Certainly, magic has not always been so seemingly divorced from all immediate human function. Its Palaeolithic origins in shamanism surely represented, at that time, the only human means of mediation with a largely hostile universe upon which we as yet exerted very little understanding or control. Within such circumstances it is easy to conceive of magic as originally representing a one-stop reality, a worldview in which all the other strands of our existence...hunting, procreation, dealing with the elements or cave-wall painting...were subsumed. A science of everything, its relevance to ordinary mammalian concerns both obvious and undeniable.

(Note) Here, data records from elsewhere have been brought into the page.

/-- A retained record and the `up` time at which it entered its queue (R418). -/
structure Retained where
  record : HppRec
  since : Nat
deriving DecidableEq, Repr

/-- A resend request being served: the stream, the next sequence to look at and how many are left (R419). -/
structure Resend where
  stream : Nat
  next : Nat
  left : Nat
deriving DecidableEq, Repr

/-- What a port transmitter is sending: nothing, a heartbeat, the head record of a queue, or a resent record (R423). -/
inductive Sending where
  | idle
  | heartbeat
  | queue (n : Nat)
  | resent
deriving DecidableEq, Repr

/-- One stream queue: its records, oldest first, and the counters of QUE_Qn_CNT (R420 to R422). -/
structure Queue where
  recs : List HppRec
  drop : Nat
  discard : Nat
  underrun : Nat
deriving DecidableEq, Repr

/-- A lane's plant port and stream queues beside their registers (R402 to R424): the next sequence of the streams 0x01 to
0x09; the eight queues; the queues to be flushed; the retention store, oldest first; the resend requests; what leaves now;
a heartbeat that is due; whether the present link outage has raised 0x1504; the record on the wire; the records sent and
accepted, the drop counts of PLNK_RXDROP in the order of R416, and the records retention discarded early; whether a
HEARTBEAT has left since reset; the epoch of the SNAPSHOT record that left last; the latest answer to an echo request or an
address resolution. -/
structure Plink where
  seqs : List Nat
  queues : List Queue
  flush : List Nat
  store : List Retained
  resend : List Resend
  sending : Sending
  hbDue : Option HppRec
  outage : Bool
  wire : Option HppRec
  tx : Nat
  rx : Nat
  rxFormat : Nat
  rxCrc : Nat
  rxAddr : Nat
  rxDup : Nat
  early : Nat
  greeted : Bool
  snapSent : Option Nat
  netAnswer : List Nat
deriving DecidableEq, Repr

/-- The receive window of a host stream (R417): the highest accepted sequence and the accepted sequences of the window,
with the sequence of the REG_RESP that each produced. -/
structure RxWin where
  high : Option Nat
  seen : List (Nat × Nat)
deriving DecidableEq, Repr

/-! ### Orders -/

/-- The commit unit of a journal entry (R312): sequence, time counter at commit and the ORDER payload's bytes. -/
structure JCommit where
  seq : Nat
  tc : Nat
  order : List Nat
deriving DecidableEq, Repr

/-- The completion unit of a journal entry (R312). -/
structure JDone where
  seq : Nat
  result : Nat
  dflags : Nat
  detail : Nat
  tx : Nat
  ex : Nat
  td : Nat
  late : Nat
deriving DecidableEq, Repr

/-! ### The Tally program -/

/-- A station of a Tally program's station table (R351). -/
structure TallySta where
  on : Bool
  node : Nat
  toMs : Nat
  staleN : Nat
  safeIn : Nat
deriving DecidableEq, Repr

/-- A Tally program as its image gives it (R351): NAME, BUILD, the CRC field, CYCLE in 0.5 ms, the N_INSTR code words, the
timer and counter presets, the channel map and the 16 stations. -/
structure TallyProg where
  name : List Nat
  build : Nat
  crc : Nat
  cycle : Nat
  code : List Nat
  tpre : List Nat
  cpre : List Nat
  cmap : List Nat
  stations : List TallySta
deriving DecidableEq, Repr

/-! ### The NV store -/

/-- What an NV unit holds (R102); `wipe` writes zeros over a region, 4 KiB at a time from its top, in a class of `prio`
(R328, R448). -/
inductive NvBody where
  | event (r : EvRec)
  | commit (c : JCommit)
  | done (d : JDone)
  | control (base rebases : Nat)
  | config (words : List (Nat × Word)) (prog : Option TallyProg) (owner valid : Bool)
  | seal (first removals : Nat)
  | lockout (latched : Bool) (cause count opsec pwrcyc epoch : Nat)
  | trip (seq opsec pwrcyc epoch sensor before : Nat) (temps : List Nat) (fail : Nat)
  | rollback (value : Nat)
  | est (kind : Nat) (hdr : List Nat) (rows : List (Nat × List Nat))
  | profile (cells : List Host.Cell)
  | wipe (cls : Nat)
deriving DecidableEq, Repr

/-- A record or slot of the NV store: its MRAM offset, its own sequence number and its contents (R103, R104); while it is
being written, the NV units of at most 4 KiB that follow the one in progress (R42). -/
structure NvUnit where
  off : Nat
  seq : Nat
  body : NvBody
  left : Nat
deriving DecidableEq, Repr

/-- The two MRAMs and the NV path (R102 to R106): each MRAM's units in offset order and whether it is in use; the units
waiting and the one in progress; the count of NVM_WRITES; the slot of a running configuration commit; the active
configuration slot, its sequence number and whether it is valid; J1; the seal-break seconds, the removals, the removals held
by a brown-out; the life counters of SYS_OPSEC, SYS_PWRCYC and PLNK_BOOT with the nanoseconds of the running operating
second. -/
structure Nv where
  a : List (Nat × NvUnit)
  b : List (Nat × NvUnit)
  aOk : Bool
  bOk : Bool
  queue : List NvUnit
  busy : Option NvUnit
  writes : Nat
  commit : Option Nat
  cfgSlot : Nat
  cfgSeq : Nat
  cfgValid : Bool
  j1 : Bool
  sealed : Option Nat
  removals : Nat
  removed : List Nat
  opsec : Nat
  opsecNs : Nat
  pwrcyc : Nat
  boot : Nat
deriving DecidableEq, Repr

/-! ### Time -/

/-- Plant time and the epoch schedule (R53 to R66, R475, R476, R481): the 64-bit count with the fraction of its rate
accumulator in units of 2⁻⁴⁰ ns; the grid origin in use and the one that the next first epoch brings; whether the schedule is
the plant grid, with its T0 and P in ns; the next epoch and its instant; ring start; whether the next epoch is the first of
its grid; the runs of R61, with the sequence and the `up` instant of the last valid pair; whether a time reset has taken
effect; the PTP domain; per port the Sync awaiting its Follow_Up, the Pdelay_Req sent, the path delay, the configured
asymmetry and the masters heard, best first; the timestamp queues of R62. -/
structure Clock where
  count : Nat
  frac : Int
  origin : Nat
  newOrigin : Option Nat
  plant : Bool
  t0 : Nat
  p : Nat
  next : Option (Nat × Nat)
  ringAt : Option Nat
  fresh : Bool
  lockRun : Nat
  badRun : Nat
  lastPair : Option (Nat × Nat)
  retimed : Bool
  domain : Nat
  sync : Pair (Option (Nat × Nat))
  pdReq : Pair (Option Nat)
  pdelay : Pair Int
  asym : Pair Int
  masters : Pair (List (List Nat × Nat))
  tsq : Pair (List (Nat × Nat))
  tsqc : Pair (List (Nat × Nat))
deriving DecidableEq, Repr

/-! ### String measurement and the snapshot -/

/-- The measurement front end beside the MEAS page (R143 to R160): the quality of the latest shunt, Hall and voltage results;
the coulomb count in units of 2⁻³² µC and the visible count at the last sample instant; the shunt and coolant NTC readings in
0.01 °C with their quality; the runs of R150; the results left whose window contains clipping; what the averaged interval of
the next snapshot contains (Q_RESET, Q_PAUSED, Q_CLIPPED, Q_FAULT); whether the stack check failed in its last epoch; the
fast block being formed: whether the stream runs, its number, the instant of its first sample, the epoch of that instant, its
samples (I and V words, bit 32 of the second marking a clipped window) and GAP. -/
structure Front where
  iq : Nat
  vq : Nat
  hq : Nat
  q : Int
  qLast : Option Int
  ntc : List Int
  ntcq : List Nat
  disagree : Nat
  agree : Nat
  clipWin : Nat
  mReset : Bool
  mPaused : Bool
  mClipped : Bool
  mFault : Bool
  vchkBad : Bool
  fastOn : Bool
  fastNo : Nat
  fastT : Nat
  fastEp : Nat
  fast : List (Nat × Nat)
  fastGap : Bool
deriving DecidableEq, Repr

/-- What a snapshot holds of one monitor: its fine and coarse values with their QUAL, its stack voltage, NTC codes with
their QUAL, die code, STATUS word, the QUAL of the device channel and the coarse verdicts (R153). -/
structure MonSnap where
  fine : List Int
  qf : List Nat
  coarse : List Nat
  qc : List Nat
  stack : Nat
  ntc : List Nat
  qt : List Nat
  die : Nat
  mstat : Nat
  qm : Nat
  verdict : List Nat
deriving DecidableEq, Repr

/-- A snapshot, being formed or ready (R153): its epoch, sample instant and period; the header flags; the string values
with their QUAL; the monitors; the counts of the header; whether its decimator values have been latched and its sweep
has ended, with `load`, the replies on the busier port (R121); `slot`, the address and index of its slot, none while
SNAP_SLOTS is 0. -/
structure Snap where
  slot : Option (Nat × Nat)
  epoch : Nat
  t : Nat
  pUs : Nat
  tqual : Nat
  flags : Nat
  monCount : Nat
  node : Nat
  iInst : Int
  iAvg : Int
  q : Int
  v : Nat
  hall : Int
  temps : List Int
  qs : List Nat
  qPrev : Option Int
  mons : List MonSnap
  nsMon : Nat
  nrMon : Nat
  owPos : Nat
  sweepUs : Nat
  latched : Bool
  swept : Bool
  load : Nat
deriving DecidableEq, Repr

/-! ### The cell chain -/

/-- A window in a monitor's lock-in hardware (R176 to R180): WIN_ID, T_b, N_EP, SETTLE and FMASK; ACCEPTs received; the index
of the running epoch; the position gates of the running epoch, and those of the epoch whose partial is held, with its index; the
settle countdowns; per position the accepted epochs, the gate ranges (first, length), the overflow and a RANGE gate. -/
structure MonWin where
  win : Nat
  tb : Nat
  nep : Nat
  settle : Nat
  fmask : Nat
  accRx : Nat
  idx : Nat
  gate : List Bool
  held : Option Nat
  heldGate : List Bool
  settling : List Nat
  accepted : List Nat
  ranges : List (List (Nat × Nat))
  ovf : List Bool
  ranged : List Bool
deriving DecidableEq, Repr

/-- A monitor's lock-in hardware (R170, R176 to R180): EIS_STATE; what SETUP and FREQ have brought (WIN_ID, T_b, N_EP, P,
SETTLE, FMASK and the codes) and which of them have arrived; the running window; a window past its end that waits for its last
ACCEPT; the window in the result buffer. -/
structure MonEis where
  state : Nat
  setup : List Nat
  gotSetup : Bool
  got0 : Bool
  got8 : Bool
  codes : List Nat
  cur : Option MonWin
  closing : Option MonWin
  res : Option MonWin
deriving DecidableEq, Repr

/-- Lock-in hardware with nothing configured. -/
def MonEis.idle : MonEis :=
  { state := 0, setup := [], gotSetup := false, got0 := false, got8 := false, codes := List.replicate 16 0, cur := none
    closing := none, res := none }

/-- A monitor of the ring, at its place counted from RING-E (R114 to R120, R130, R136 to R140): its registers that differ
from their power-up values; the epoch of the last SAMPLE, the delay of a scheduled sample, the values held with their
epoch and whether they are converted; the STATUS word; Lull, commanded or its own, with its limits; the open-wire rounds
still to run, the lead mask whose sinks are on, and the verdicts of the test (0 intact, 1 open, 2 indeterminate); whether
its last Lull check sent a wake burst; the port out of which it repeated the last frame, with HOP and HOP_N as repeated; the
last reply it sent, with its port; the port that the running open-wire test came from; the bleed timers in s, the on-time in
ms of the running second of each, the duty in sixteenths, the `up` instant at which the running duty cycle started, whether
its on-part is over, the bleed switches and the plan (R236); the lock-in hardware. -/
structure Monitor where
  regs : List (Nat × Nat)
  epoch : Option Nat
  delay : Option Nat
  held : MonVals
  heldEp : Nat
  converted : Bool
  status : Nat
  lull : Bool
  self : Bool
  vlo : Nat
  vhi : Nat
  tlo : Nat
  thi : Nat
  rounds : List Nat
  sink : Nat
  owRes : List (Nat × Nat)
  burst : Bool
  passed : Option (Ring × Nat × Nat)
  reply : Option (Ring × RingReply)
  owPort : Ring
  timers : List Nat
  onMs : List Nat
  duty : Nat
  cycleAt : Nat
  resting : Bool
  bleeding : List Bool
  plan : Nat
  eis : MonEis
deriving DecidableEq, Repr

/-- A lead as the chain master knows it (R131): the indeterminate and the intact verdicts in a row, and whether it is
declared open. -/
structure Lead where
  indet : Nat
  intact : Nat
  isOpen : Bool
deriving DecidableEq, Repr

/-- What the chain master keeps of a monitor ID: its condition in the last epoch, the run towards MISSING, its last STATUS
word, its trims in 10 ns, its 13 leads, the leads of the open-wire test now out, its serials as enumerated and as
configured, its bleed duty limit as last read, and how the invariants of R129 came out in the last epoch: the positions k
whose pair invariant with k + 1 fails, and whether the stack invariant fails. -/
structure MonInfo where
  ns : Bool
  nr : Bool
  run : Nat
  missing : Bool
  status : Nat
  trimE : Int
  trimW : Int
  leads : List Lead
  testing : Nat
  serEnum : Nat
  serCfg : Nat
  duty : Nat
  pairs : Nat
  stackBad : Bool
deriving DecidableEq, Repr

/-- A command that the chain master sends in a gap (R114, R122). For `ow`, `kind` is 0 suspected, 1 requested, 2 periodic;
`bleedRead` takes the timers over or reconciles them; `vlim` writes LULL_VLIM, `lullRead` and `idRead` read LULL_PERIOD and
MON_ID back. -/
inductive RingCmd where
  | ow (mon leads kind : Nat)
  | bleedStop (mon mask : Nat)
  | bleedPlan (lane : Lane) (mon plan : Nat) (timers : List Nat)
  | eisCfg (mon kind : Nat) (payload : List Nat)
  | eisRead (mon win sel : Nat)
  | mreg (mon reg : Nat) (wr : Bool) (data : Nat)
  | bleedRead (mon : Nat) (take : Bool)
  | trim (mon : Nat)
  | vlim (mon data : Nat)
  | lullEnter (period vlo vhi tlo thi : Nat)
  | lullRead (mon : Nat)
  | idRead (mon : Nat)
deriving DecidableEq, Repr

/-- A queued ring command, how often it has been repeated, and whether it waits for a later gap (R111). -/
structure Queued where
  cmd : RingCmd
  tries : Nat
  later : Bool
deriving DecidableEq, Repr

/-- The chain master beside the CHAIN page (R112 to R141): whether a wiring error stops SAMPLE; what it keeps of each ID;
whether SAMPLE left both ports and whether it came back this epoch; the hops from which the farthest monitor answered each
port; the reads of the sweep (port, FIRST, LAST, whether the read belongs to a retry or to the other port's monitors), the
replies by port, those asked for again, the silent monitors with the port and the reply counts; the verdict set of the last
sweep with its epoch; whether the command gap is open, the ns left of it (none where no SAMPLE is to come), the waiting
commands and the one awaiting its reply; the frames sent since the latest SAMPLE, with their port, from PRE to HOP_N;
whether LULL has been accepted, whether and why a wake is under way, the clean snapshots after a self-wake, `up` of the
entry to LULL, and the coarse limits (VLO, VHI) that the present epoch's verdicts use. -/
structure Chain where
  wiring : Bool
  info : List (Nat × MonInfo)
  both : Bool
  looped : Bool
  edge : Nat × Nat
  sweep : List (Ring × Nat × Nat × Bool)
  replies : List (Ring × SweepReply)
  again : List (Ring × Nat)
  silent : List (Ring × Nat)
  mE : Nat
  mW : Nat
  verdicts : Option (Nat × List Nat)
  gap : Bool
  gapNs : Option Nat
  queue : List Queued
  await : Option Queued
  wire : List (Ring × List Nat)
  lullReq : Bool
  waking : Option Nat
  clean : Option Nat
  lullAt : Nat
  vlim : Nat × Nat
deriving DecidableEq, Repr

This role, that of an all-inclusive “natural philosophy”, obtained throughout the rise of classical civilization and could still be seen, albeit in more furtive fashion, as late as the 16th century, when the occult and mundane sciences were not yet so distinguishable as they are today. It would be surprising, for example, if John Dee did not allow his knowledge of astrology to colour his invaluable contributions to the art of navigation, or vice-versa. Not until the Age of Reason gradually prevented our belief in and thus contact with the gods that had sustained our predecessors did our fledgling sense of rationality identify the supernatural as a mere vestigial organ in the human corpus, obsolete and possibly diseased, best excised quickly.

Science, grown out of magic, magic’s gifted, pushy offspring, its most practical and thus materially profitable application, very soon decided that the ritual and symbolic lumber of its alchemic parent-culture was redundant, an encumbrance and an embarrassment. Puffed up in its new white lab coat, ballpoints worn like medals at the breast, science came to be ashamed in case its mates (history, geography, P.E) caught it out shopping with its mum, with all her mumbling and chanting. Her third nipple. Best that she be nutted off to some secure facility, some Fraggle Rock for elderly and distressed paradigms.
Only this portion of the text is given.